*** Data ***
-- ==== Sys2Proof/Laws/OpsKeep.lean ====
section
/-!
SUPPORT. Sys2Proof/Laws/OpsKeep.lean: what each operation of the vault, the Keeper, the journal and maintenance keeps (`Keeps` says what that is), one lemma for each
operation, so that no proof unfolds one to know that it leaves the queue, the identity or the canonical forms alone.
-/
namespace Sys2Proof.Machine
-- the small lemmas of this file one after another, each without a thread of its own
set_option Elab.async false
set_option linter.all false
variable {fl : Bool} {s₀ : State}

theorem haltCore_keeps (c : Nat) (s : State) (hk : Keeps fl s₀ s) :
    Keeps fl s₀ (haltCore c s) := by
  unfold haltCore
  try dsimp only
  repeat' first
    | intro _
    | with_reducible first
      | assumption | apply State.setCore_keeps | apply State.putBit_keeps | fail_if_no_progress refine Keeps.upd ?_
    | split

theorem haltCores_keeps (l : List Nat) (s : State) (hk : Keeps fl s₀ s) :
    Keeps fl s₀ (haltCores l s) := by
  unfold haltCores
  try dsimp only
  repeat' first
    | intro _
    | with_reducible first
      | assumption | apply Keeps.ite | apply haltCore_keeps | apply forEach_keeps | apply State.put_keeps
    | (fail_if_no_progress ((with_reducible apply Keeps.upd) <;> first | exact id | exact fun _ => rfl | skip))
    | refine Keeps.ofPair (by assumption) ?_ | split

theorem debugResume_keeps (s : State) (hk : Keeps fl s₀ s) :
    Keeps fl s₀ (debugResume s) := by
  unfold debugResume
  try dsimp only
  repeat' first
    | intro _
    | with_reducible first
      | assumption | apply Keeps.ite | apply overN_keeps | apply State.setCore_keeps | apply State.put_keeps
    | (fail_if_no_progress ((with_reducible apply Keeps.upd) <;> first | exact id | exact fun _ => rfl | skip))
    | refine Keeps.ofPair (by assumption) ?_ | split

theorem endToken_keeps (s : State) (hk : Keeps fl s₀ s) :
    Keeps fl s₀ (endToken s) := by
  unfold endToken
  try dsimp only
  repeat' first
    | intro _
    | with_reducible first
      | assumption | apply debugResume_keeps | apply overN_keeps | apply State.flag_keeps | apply State.put_keeps
      | fail_if_no_progress refine Keeps.upd ?_
    | split

theorem eraseRange_keeps (a n : Nat) (s : State) (hk : Keeps fl s₀ s) : Keeps fl s₀ (eraseRange a n s) :=
  hk.memory (Tab.keep_wf _)

theorem emptyStaging_keeps (s : State) (hk : Keeps fl s₀ s) :
    Keeps fl s₀ (emptyStaging s) := by
  unfold emptyStaging
  try dsimp only
  repeat' first
    | intro _
    | with_reducible first
      | assumption | apply eraseRange_keeps
    | split

theorem emptyAll_keeps (s : State) (hk : Keeps fl s₀ s) :
    Keeps fl s₀ (emptyAll s) := by
  unfold emptyAll
  try dsimp only
  repeat' first
    | intro _
    | with_reducible first
      | assumption | apply emptyStaging_keeps | apply eraseRange_keeps
    | split

theorem dlByte_keeps (p : Nat) (b : Byte) (s : State) (hk : Keeps fl s₀ s) :
    Keeps fl s₀ (dlByte p b s) := by
  unfold dlByte
  try dsimp only
  repeat' first
    | intro _
    | with_reducible first
      | assumption | apply Keeps.ite | apply eraseRange_keeps | apply State.setByte_keeps
      | fail_if_no_progress refine Keeps.upd ?_
    | refine Keeps.ofPair (by assumption) ?_ | split

theorem dlBytes_keeps (p : Nat) (nn : List Byte) (s : State) (hk : Keeps fl s₀ s) :
    Keeps fl s₀ (dlBytes p nn s) := by
  induction nn generalizing p s with
  | nil => exact hk
  | cons x l ih =>
    unfold dlBytes
    try dsimp only
    repeat' first
      | with_reducible first
        | assumption | apply dlByte_keeps
      | split
      | with_reducible first
        | apply ih

theorem moveMem_keeps (f : Nat → Nat) (s : State) (hk : Keeps fl s₀ s) : Keeps fl s₀ (moveMem f s) :=
  hk.memory (fun _ => Tab.foldl_set_wf _ _ _ _ (Tab.nil_wf _))

theorem swapSector_keeps (i : Nat) (s : State) (hk : Keeps fl s₀ s) :
    Keeps fl s₀ (swapSector i s) := by
  unfold swapSector
  try dsimp only
  repeat' first
    | intro _
    | with_reducible first
      | assumption | apply Keeps.ite | apply moveMem_keeps | fail_if_no_progress refine Keeps.upd ?_
    | split

theorem copyPatch_keeps (s : State) (hk : Keeps fl s₀ s) : Keeps fl s₀ (copyPatch s) :=
  (eraseRange_keeps _ _ s hk).memory (fun h => Tab.foldl_set_wf _ _ _ _ h)

theorem flipBanks_keeps (s : State) (hk : Keeps fl s₀ s) :
    Keeps fl s₀ (flipBanks s) := by
  unfold flipBanks
  try dsimp only
  repeat' first
    | intro _
    | with_reducible first
      | assumption | fail_if_no_progress refine Keeps.upd ?_
    | split

theorem finishActivation_keeps (s : State) (hk : Keeps fl s₀ s) :
    Keeps fl s₀ (finishActivation s) := by
  unfold finishActivation
  try dsimp only
  repeat' first
    | intro _
    | with_reducible first
      | assumption | apply Keeps.ite | apply flipBanks_keeps | apply copyPatch_keeps | apply emptyStaging_keeps
      | apply report_keeps
    | (fail_if_no_progress ((with_reducible apply Keeps.upd) <;> first | exact id | exact fun _ => rfl | skip)) | split

theorem activateAtStart_keeps (cut : Option Nat) (s : State) (hk : Keeps fl s₀ s) :
    Keeps fl s₀ (activateAtStart cut s).2 := by
  unfold activateAtStart
  try dsimp only
  repeat' first
    | intro _
    | with_reducible first
      | assumption | apply Keeps.ite | apply finishActivation_keeps | apply swapSector_keeps | apply report_keeps
      | apply forEach_keeps | fail_if_no_progress refine Keeps.upd ?_
    | split | refine Keeps.ofPair (by assumption) ?_ | split

theorem probationStart_keeps (s : State) (hk : Keeps fl s₀ s) :
    Keeps fl s₀ (probationStart s) := by
  unfold probationStart
  try dsimp only
  repeat' first
    | intro _
    | with_reducible first
      | assumption | apply Keeps.ite | apply report_keeps | fail_if_no_progress refine Keeps.upd ?_
    | split

theorem makeIdentity_keeps (s : State) (hk : Keeps fl s₀ s) : Keeps fl s₀ (makeIdentity s) := by
  unfold makeIdentity
  split
  · exact hk
  · rename_i h
    exact (State.draw_keeps s hk).upd id id (fun p => absurd (show s.vault.pub.isSome = true from p) (by simp_all)) id

theorem keeperStart_keeps (cut : Option Nat) (s : State) (hk : Keeps fl s₀ s) :
    Keeps fl s₀ (keeperStart cut s).2 := by
  unfold keeperStart
  try dsimp only
  repeat' first
    | intro _
    | with_reducible first
      | assumption | apply Keeps.ite | apply makeIdentity_keeps | apply probationStart_keeps | apply activateAtStart_keeps
      | apply emptyStaging_keeps
    | split | with_reducible fail_if_no_progress refine Keeps.upd ?_ | split

theorem confirmImage_keeps (s : State) (hk : Keeps fl s₀ s) :
    Keeps fl s₀ (confirmImage s) := by
  unfold confirmImage
  try dsimp only
  repeat' first
    | intro _
    | with_reducible first
      | assumption | apply Keeps.ite | apply emptyAll_keeps | fail_if_no_progress refine Keeps.upd ?_
    | split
***
#### Task details
Reproduce the lines from the one containing "exact (State.draw_keeps s" to the end of the entries, keeping both ends and adding nothing.

#### Exercise response
    exact (State.draw_keeps s hk).upd id id (fun p => absurd (show s.vault.pub.isSome = true from p) (by simp_all)) id

theorem keeperStart_keeps (cut : Option Nat) (s : State) (hk : Keeps fl s₀ s) :
    Keeps fl s₀ (keeperStart cut s).2 := by
  unfold keeperStart
  try dsimp only
  repeat' first
    | intro _
    | with_reducible first
      | assumption | apply Keeps.ite | apply makeIdentity_keeps | apply probationStart_keeps | apply activateAtStart_keeps
      | apply emptyStaging_keeps
    | split | with_reducible fail_if_no_progress refine Keeps.upd ?_ | split

theorem confirmImage_keeps (s : State) (hk : Keeps fl s₀ s) :
    Keeps fl s₀ (confirmImage s) := by
  unfold confirmImage
  try dsimp only
  repeat' first
    | intro _
    | with_reducible first
      | assumption | apply Keeps.ite | apply emptyAll_keeps | fail_if_no_progress refine Keeps.upd ?_
    | split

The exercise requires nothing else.